Why is there such a performance difference between multiplying float matrices and other kinds of matrices? I understand float matrices hit BLAS which is heavily optimized. But is this a fundamental difference or or just that we are lacking a “BLAS for boolean matrices” for example?
Can we expect that in the future with a generic Julia implementation of BLAS this difference will disappear?
Is there a package one can use now to speedup boolean matrices?
As suggested by @antoine-levitt, it is interesting to look at the non-BLAS float matmul currently implemented in Julia.
Interesting this is also quite faster than the boolean matrix matmul. Is there some intrinsic difficulty in multiplying against boolean matrices?
Notice that a fast boolean matrix matmul could be useful in deep learning for one-hot represented data.
If the one-hot data could be represented as BitArray the memory usage would be quite smaller.
Hm, generic_matmatmul still does something fancy (see _generic_matmatmul! in LinearAlgebra/src/matmul.jl) so that’s not quite a plain comparison. You’d have to code your own three-loops algorithm to compare. If you want fast bool matmuls, maybe take a look at GitHub - JuliaLinearAlgebra/Octavian.jl: Multi-threaded BLAS-like library that provides pure Julia matrix multiplication
Using Octavian things are faster:
But float matmul still wins significantly.
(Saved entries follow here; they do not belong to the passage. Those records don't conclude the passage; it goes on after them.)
-- ==== Sys2Proof/Laws/State.lean ====
section
/-! SUPPORT. What each named update of the state leaves alone, one lemma for each field, and the reads of a core and of
a register after a write. -/

namespace Sys2Proof.Machine

/-! ### A core replaced or changed -/

theorem core_setCore (s : State) (c d : Nat) (k : Core) : (s.setCore c k).core d = if d = c then k else s.core d := by
  simp [State.setCore, State.core, tab_get_put]
theorem core_modCore (s : State) (c d : Nat) (f : Core → Core) :
    (s.modCore c f).core d = if d = c then f (s.core c) else s.core d := by
  simp [State.modCore, core_setCore]
@[simp] theorem core_setCore_same (s : State) (c : Nat) (k : Core) : (s.setCore c k).core c = k := by simp [core_setCore]
@[simp] theorem core_modCore_same (s : State) (c : Nat) (f : Core → Core) : (s.modCore c f).core c = f (s.core c) := by
  simp [core_modCore]
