/-- Host packets: a credit, too many requests, a full buffer; a link before and after its clock; blocks that answer. -/
theorem witness_control_space :
    let e := hdr 0x21 1 3
    let full : State := { dev with hostWait := [(false, ⟨0, 0x10, 0, 0, 0, 0, List.replicate 8188 0⟩)] }
    let p : SpsUp := ⟨0, 0x10, 0, 0, 0, 0, []⟩
    let d := coreBase 0 + 0x28
    lenOk { e with len := 0 } 0 = true ∧ e.op = 0x21 ∧ waitBytes full + 16 + 4 * p.data.length > 32768 ∧ waitBytes dev + 16 + 4 * p.data.length ≤ 32768 ∧
      spsPortUp dev false = false ∧ linkClocked chained = true ∧ linkClocked dev = false ∧ linkClocked { dev with now := 500000 } = true ∧
      reaches .spasen chained = true ∧ csOff chained d = false ∧ csOff chained (coreBase 0 + 0x14) = false ∧ blockAnswers chained 0x10010 = true ∧
      blockAnswers chained 0x18000 = true ∧ blockAnswers chained 0x9990000 = false ∧ blockAnswers { chained with recovery := true } 0x80000 = false ∧
      isLow64 0x500010 = true ∧ isHigh64 0x500014 = true ∧ isLow64 0x10010 = false ∧ isHigh64 0x10010 = false ∧ (regInfo 0x10010).isSome = true ∧
      ((chained.setRf 0x50004 0 2 2).devState = 2 ∧ chained.devState = 0) ∧ chained.image = none ∧
      Tab.get none { chained with hold := [(ifaceKey .spasen, some (coreBase 0 + 0x10, 7))] }.hold (ifaceKey .spasen) = some (coreBase 0 + 0x10, 7) ∧
      mayWrite .smbus { (chained.setReg 0x60004 1) with pins := { dev.pins with vio := false } } = false := by decide +kernel

/-- A guest past its limit and one out of service, a request with another merged into it, a killed job. -/
theorem witness_guest_limits :
    let s : State := { (dev.setRf 0x203000 0 4 1).setReg 0x201000 1 with viol := [(0, [0])], now := 5 }
    let r := itm (.ready (guestEp 0)) false (pkt 1 (guestEp 0) 0)
    let m : Item := { r with id := 2, lead := some 1 }
    s.rf 0x201000 0 16 ≤ ((Tab.get [] s.viol 0).filter (fun t => decide (s.now < t + 250000))).length ∧ Tab.get 0 s.violT 0 = 0 ∧
      { s with pool := [r, m] }.merged 1 = [m] ∧ { s with pool := [r] }.merged 1 = [] ∧ compStatus { pkt 0x22 0 0 with comp := compWord 4 1 false } ≠ 0 ∧
      isResp (pkt 0x22 0 0) = true ∧ (dev.setRf 0x10808 28 2 2).funcState 14 = 2 ∧ (dev.setReg 0x8F010 0x80000005).armed 5 = true := by decide +kernel

/-- A record that does not fit, an image's slot switch, a report under way, a start without room, and the recovered tongs. -/
theorem witness_flash :
    let s (code : Nat) : State := (((((dev.setRf 0x300000 29 2 1).setReg 0x60024 1).setReg (ringWord 0 0) (BitVec.ofNat 32 code)).setReg (ringWord 0 1) 1).setReg (ringWord 0 2) 64).setReg (ringWord 0 4) 64
    recFits 1 64 (s 1) = true ∧ recFits 3 2097152 (s 1) = false ∧ (s 1).recovery = false ∧ (s 3).rf 0x300000 21 1 = 0 ∧
      ((s 3).setRf 0x300000 21 1 1).rf 0x300000 21 1 = 1 ∧ { s 1 with fOpen := some ⟨1, 128, [1]⟩ }.fOpen ≠ none ∧ firmwareRuns (s 3) = true ∧
      rstBusy (s 1) = false ∧ (s 1).devState = 0 ∧ (s 1).f0Down = none ∧ { s 1 with rstFor := some (3, false) }.rstFor = some (3, false) ∧
      ({ dev with regs := [(siteBase 0 + 0x9000, 0x10000)] }).rf (siteBase 0 + 0x9000) 16 1 = 1 ∧ (s 9).rf (ringWord 0 0) 0 8 = 9 := by decide +kernel
/-- The image of `signed` verifies whatever the registers hold, also after a restart that abandons no record. -/
theorem witness_signed (r : List (Nat × Word)) : headerOk (abandonRec (signed r)) (signed r).slotBoot = true := test_image_verifies r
Unfortunately Octavian doesn’t seem to work with
Are you interested in a Matmul with an addition where 1+1 = 1 or 1+1=0?
The performance difference comes from indexing into a BitArray which involves slicing to get Int with the correct value. It could be implement a lot faster by bit level boolean operation by and-ing the two vectors and then either checking whether it is non-zero (when 1+1=1) or checking the last bit of the intrinsic popcount (when you want 1+1=0).